Precise copying is required. Return the data below in full.

Extracted records
BEGIN
theorem ends_timeAdj_asym (hr : s.fresh.pass dt = r) (h : r.Heads 0x75 d) (hb : r.adjBad d = false) (hs : r.adjState d = false)
    (hf : d.arg 8 1 = 7) :
    Ends (.timeAdj dt) s (fun t => Answered r t d Status.ok 0
      ∧ t.reg (Reg.PTP_ASYM_RUN (d.arg 9 1)) = u32At d.raw 0x20
      ∧ RegsBut r t [Reg.PTP_ASYM_RUN (d.arg 9 1), Reg.RING_NODE_IDX 0, Reg.RING_ENTRY_CNT 0, Reg.MSIX_PBA 0]) := by
  refine ends_timeAdj hr h fun u hu => ?_
  rw [State.timeAdj_asym (hu.adjBad.trans hb) ((hu.adjState hb).trans hs) hf]
  have hasym : ∀ v : State, (v.asymChanged (d.arg 9 1)).hif = v.hif ∧ (v.asymChanged (d.arg 9 1)).ws.tmos = v.ws.tmos
      ∧ RegsBut v (v.asymChanged (d.arg 9 1)) [] := fun v => by
    unfold State.asymChanged
    split
    · exact ⟨rfl, rfl, .of_regs rfl rfl _⟩
    · exact ⟨rfl, rfl, .refl _ _⟩
  obtain ⟨hif, htmos, hregs⟩ := hasym (u.setReg (Reg.PTP_ASYM_RUN (d.arg 9 1)) (u32At d.raw 0x20))
  obtain ⟨hans, heq⟩ := hu.timeDone (v := u.setAsymRun (d.arg 9 1) (u32At d.raw 0x20)) hif (htmos.trans (congrArg Wellspring.tmos hu.ws)) Status.ok 0
  have hdone := regsBut_done (u.setAsymRun (d.arg 9 1) (u32At d.raw 0x20)) d Status.ok 0 []
  have hset := regsBut_setReg u (Reg.PTP_ASYM_RUN (d.arg 9 1)) (u32At d.raw 0x20)
  rw [heq]
  refine ⟨heq ▸ hans, ?_, ?_⟩
  · rw [hdone.all]
    refine (hregs.all _).trans ?_
    rw [State.reg_setReg, if_pos rfl]
  · exact (((hu.regs.mono (by simp)).trans (hset.mono (by simp))).trans (hregs.mono (List.nil_subset _))).trans (hdone.mono (List.nil_subset _))

/-! ## The armed switch (R411, R413, R430) -/

theorem Wellspring.time_switched (w : Wellspring) (host : Bool) (func : Nat) : (w.switched host func).time = w.time := by
  unfold Wellspring.switched
  split <;> rfl

theorem Wellspring.clocks_zero (w : Wellspring) : w.clocks 0 = w := by
  simp [Wellspring.clocks]

/-- Wellspring behind an applied switch. -/
def Wellspring.applied (w : Wellspring) (sw : Switch) (host : Bool) (e : BitVec 6) (m : Sparse Tmo) : Wellspring :=
  { { w.switch sw with epoch := e, tmos := m }.switched host sw.func with armed := none }

/-- What the applied switch leaves. -/
structure Wellspring.Switched (w t : Wellspring) (sw : Switch) (host : Bool) : Prop where
  frc : t.frc = w.frc
  armed : t.armed = none
  normal : t.normal = sw.normal
  rate : sw.normal = true → t.rate = sw.rate
  inc : sw.normal = false → t.inc = sw.inc
  time : t.time = w.time + ofInt 64 sw.step
  quality : host = true → t.quality = (if sw.func = 3 then 2 else if sw.func = 4 then 4 else w.hostQuality)

theorem Wellspring.switched_clock (w : Wellspring) (host : Bool) (func : Nat) : (w.switched host func).frc = w.frc
    ∧ (w.switched host func).normal = w.normal ∧ (w.switched host func).rate = w.rate ∧ (w.switched host func).inc = w.inc := by
  unfold Wellspring.switched
  split <;> exact ⟨rfl, rfl, rfl, rfl⟩

theorem Wellspring.switched_quality (w : Wellspring) (func : Nat) :
    (w.switched true func).quality = (if func = 3 then 2 else if func = 4 then 4 else w.hostQuality) := by
  unfold Wellspring.switched
  split
  · rfl
  · rfl
  · next h3 h4 => rw [if_neg h3, if_neg h4]; rfl

theorem Wellspring.switch_clock (w : Wellspring) (sw : Switch) : (w.switch sw).frc = w.frc ∧ (w.switch sw).normal = sw.normal
    ∧ (sw.normal = true → (w.switch sw).rate = sw.rate) ∧ (sw.normal = false → (w.switch sw).inc = sw.inc)
    ∧ (w.switch sw).hostQuality = w.hostQuality := by
  unfold Wellspring.switch
  split
  · next h => exact ⟨rfl, h.symm, fun _ => rfl, fun h' => absurd (h.symm.trans h') (by decide), rfl⟩
  · next h => exact ⟨rfl, ((Bool.not_eq_true _).mp h).symm, fun h' => absurd h' h, fun _ => rfl, rfl⟩

theorem Wellspring.applied_switched (w : Wellspring) (sw : Switch) (host : Bool) (e : BitVec 6) (m : Sparse Tmo) :
    w.Switched (w.applied sw host e m) sw host := by
  obtain ⟨hfrc, hnormal, hrate, hinc, hq⟩ := w.switch_clock sw
  obtain ⟨kfrc, knormal, krate, kinc⟩ := Wellspring.switched_clock { w.switch sw with epoch := e, tmos := m } host sw.func
  refine ⟨kfrc.trans hfrc, rfl, knormal.trans hnormal, fun h => krate.trans (hrate h), fun h => kinc.trans (hinc h), ?_, ?_⟩
  · exact (Wellspring.time_switched { w.switch sw with epoch := e, tmos := m } host sw.func).trans (w.time_switch sw)
  · rintro rfl
    refine (Wellspring.switched_quality { w.switch sw with epoch := e, tmos := m } sw.func).trans ?_
    rw [show Wellspring.hostQuality { w.switch sw with epoch := e, tmos := m } = (w.switch sw).hostQuality from rfl, hq]

theorem State.applySwitch_ws (s : State) (sw : Switch) : ∃ e m, (s.applySwitch sw).ws = s.ws.applied sw s.servoHost e m := by
  obtain ⟨e, m, hws⟩ := s.doSwitch_ws sw
  have hhost : (s.doSwitch sw).rbit Reg.WS_CTL 0 = s.servoHost := State.rbit_of_reg (regsBut_doSwitch s sw _ (by decide)) 0
  unfold State.applySwitch
  refine ⟨e, m, ?_⟩
  have hv : { (s.doSwitch sw).ws.switched ((s.doSwitch sw).rbit Reg.WS_CTL 0) sw.func with armed := none } = s.ws.applied sw s.servoHost e m := by
    rw [hws, hhost]
    rfl
  rw [← hv]
  split
  · rfl
  · rfl

/-- The TIME_ADJ that armed the switch completes with the FRC of its instant. -/
theorem State.applySwitch_completes (s : State) (sw : Switch) {tag : U32} {irq : Bool} (h : sw.cmd = some (tag, irq)) :
    ∃ c, c ∈ (s.applySwitch sw).hif.ready ∧ c.tag = tag ∧ c.opcode = 0x75 ∧ c.result = (s.applySwitch sw).ws.frc
      ∧ c.status.toNat = (if sw.late then Status.late else Status.ok) := by
  unfold State.applySwitch
  extract_lets u v
  rw [h]
  refine ⟨_, List.mem_append_right _ (List.mem_singleton.mpr rfl), rfl, rfl, rfl, ?_⟩
  cases sw.late <;> rfl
END
Answer box:
theorem ends_timeAdj_asym (hr : s.fresh.pass dt = r) (h : r.Heads 0x75 d) (hb : r.adjBad d = false) (hs : r.adjState d = false)
    (hf : d.arg 8 1 = 7) :
    Ends (.timeAdj dt) s (fun t => Answered r t d Status.ok 0
      ∧ t.reg (Reg.PTP_ASYM_RUN (d.arg 9 1)) = u32At d.raw 0x20
      ∧ RegsBut r t [Reg.PTP_ASYM_RUN (d.arg 9 1), Reg.RING_NODE_IDX 0, Reg.RING_ENTRY_CNT 0, Reg.MSIX_PBA 0]) := by
  refine ends_timeAdj hr h fun u hu => ?_
  rw [State.timeAdj_asym (hu.adjBad.trans hb) ((hu.adjState hb).trans hs) hf]
  have hasym : ∀ v : State, (v.asymChanged (d.arg 9 1)).hif = v.hif ∧ (v.asymChanged (d.arg 9 1)).ws.tmos = v.ws.tmos
      ∧ RegsBut v (v.asymChanged (d.arg 9 1)) [] := fun v => by
    unfold State.asymChanged
    split
    · exact ⟨rfl, rfl, .of_regs rfl rfl _⟩
    · exact ⟨rfl, rfl, .refl _ _⟩
  obtain ⟨hif, htmos, hregs⟩ := hasym (u.setReg (Reg.PTP_ASYM_RUN (d.arg 9 1)) (u32At d.raw 0x20))
  obtain ⟨hans, heq⟩ := hu.timeDone (v := u.setAsymRun (d.arg 9 1) (u32At d.raw 0x20)) hif (htmos.trans (congrArg Wellspring.tmos hu.ws)) Status.ok 0
  have hdone := regsBut_done (u.setAsymRun (d.arg 9 1) (u32At d.raw 0x20)) d Status.ok 0 []
  have hset := regsBut_setReg u (Reg.PTP_ASYM_RUN (d.arg 9 1)) (u32At d.raw 0x20)
  rw [heq]
  refine ⟨heq ▸ hans, ?_, ?_⟩
  · rw [hdone.all]
    refine (hregs.all _).trans ?_
    rw [State.reg_setReg, if_pos rfl]
  · exact (((hu.regs.mono (by simp)).trans (hset.mono (by simp))).trans (hregs.mono (List.nil_subset _))).trans (hdone.mono (List.nil_subset _))

/-! ## The armed switch (R411, R413, R430) -/

theorem Wellspring.time_switched (w : Wellspring) (host : Bool) (func : Nat) : (w.switched host func).time = w.time := by
  unfold Wellspring.switched
  split <;> rfl

theorem Wellspring.clocks_zero (w : Wellspring) : w.clocks 0 = w := by
  simp [Wellspring.clocks]

/-- Wellspring behind an applied switch. -/
def Wellspring.applied (w : Wellspring) (sw : Switch) (host : Bool) (e : BitVec 6) (m : Sparse Tmo) : Wellspring :=
  { { w.switch sw with epoch := e, tmos := m }.switched host sw.func with armed := none }

/-- What the applied switch leaves. -/
structure Wellspring.Switched (w t : Wellspring) (sw : Switch) (host : Bool) : Prop where
  frc : t.frc = w.frc
  armed : t.armed = none
  normal : t.normal = sw.normal
  rate : sw.normal = true → t.rate = sw.rate
  inc : sw.normal = false → t.inc = sw.inc
  time : t.time = w.time + ofInt 64 sw.step
  quality : host = true → t.quality = (if sw.func = 3 then 2 else if sw.func = 4 then 4 else w.hostQuality)

theorem Wellspring.switched_clock (w : Wellspring) (host : Bool) (func : Nat) : (w.switched host func).frc = w.frc
    ∧ (w.switched host func).normal = w.normal ∧ (w.switched host func).rate = w.rate ∧ (w.switched host func).inc = w.inc := by
  unfold Wellspring.switched
  split <;> exact ⟨rfl, rfl, rfl, rfl⟩

theorem Wellspring.switched_quality (w : Wellspring) (func : Nat) :
    (w.switched true func).quality = (if func = 3 then 2 else if func = 4 then 4 else w.hostQuality) := by
  unfold Wellspring.switched
  split
  · rfl
  · rfl
  · next h3 h4 => rw [if_neg h3, if_neg h4]; rfl

theorem Wellspring.switch_clock (w : Wellspring) (sw : Switch) : (w.switch sw).frc = w.frc ∧ (w.switch sw).normal = sw.normal
    ∧ (sw.normal = true → (w.switch sw).rate = sw.rate) ∧ (sw.normal = false → (w.switch sw).inc = sw.inc)
    ∧ (w.switch sw).hostQuality = w.hostQuality := by
  unfold Wellspring.switch
  split
  · next h => exact ⟨rfl, h.symm, fun _ => rfl, fun h' => absurd (h.symm.trans h') (by decide), rfl⟩
  · next h => exact ⟨rfl, ((Bool.not_eq_true _).mp h).symm, fun h' => absurd h' h, fun _ => rfl, rfl⟩

theorem Wellspring.applied_switched (w : Wellspring) (sw : Switch) (host : Bool) (e : BitVec 6) (m : Sparse Tmo) :
    w.Switched (w.applied sw host e m) sw host := by
  obtain ⟨hfrc, hnormal, hrate, hinc, hq⟩ := w.switch_clock sw
  obtain ⟨kfrc, knormal, krate, kinc⟩ := Wellspring.switched_clock { w.switch sw with epoch := e, tmos := m } host sw.func
  refine ⟨kfrc.trans hfrc, rfl, knormal.trans hnormal, fun h => krate.trans (hrate h), fun h => kinc.trans (hinc h), ?_, ?_⟩
  · exact (Wellspring.time_switched { w.switch sw with epoch := e, tmos := m } host sw.func).trans (w.time_switch sw)
  · rintro rfl
    refine (Wellspring.switched_quality { w.switch sw with epoch := e, tmos := m } sw.func).trans ?_
    rw [show Wellspring.hostQuality { w.switch sw with epoch := e, tmos := m } = (w.switch sw).hostQuality from rfl, hq]

theorem State.applySwitch_ws (s : State) (sw : Switch) : ∃ e m, (s.applySwitch sw).ws = s.ws.applied sw s.servoHost e m := by
  obtain ⟨e, m, hws⟩ := s.doSwitch_ws sw
  have hhost : (s.doSwitch sw).rbit Reg.WS_CTL 0 = s.servoHost := State.rbit_of_reg (regsBut_doSwitch s sw _ (by decide)) 0
  unfold State.applySwitch
  refine ⟨e, m, ?_⟩
  have hv : { (s.doSwitch sw).ws.switched ((s.doSwitch sw).rbit Reg.WS_CTL 0) sw.func with armed := none } = s.ws.applied sw s.servoHost e m := by
    rw [hws, hhost]
    rfl
  rw [← hv]
  split
  · rfl
  · rfl

/-- The TIME_ADJ that armed the switch completes with the FRC of its instant. -/
theorem State.applySwitch_completes (s : State) (sw : Switch) {tag : U32} {irq : Bool} (h : sw.cmd = some (tag, irq)) :
    ∃ c, c ∈ (s.applySwitch sw).hif.ready ∧ c.tag = tag ∧ c.opcode = 0x75 ∧ c.result = (s.applySwitch sw).ws.frc
      ∧ c.status.toNat = (if sw.late then Status.late else Status.ok) := by
  unfold State.applySwitch
  extract_lets u v
  rw [h]
  refine ⟨_, List.mem_append_right _ (List.mem_singleton.mpr rfl), rfl, rfl, rfl, ?_⟩
  cases sw.late <;> rfl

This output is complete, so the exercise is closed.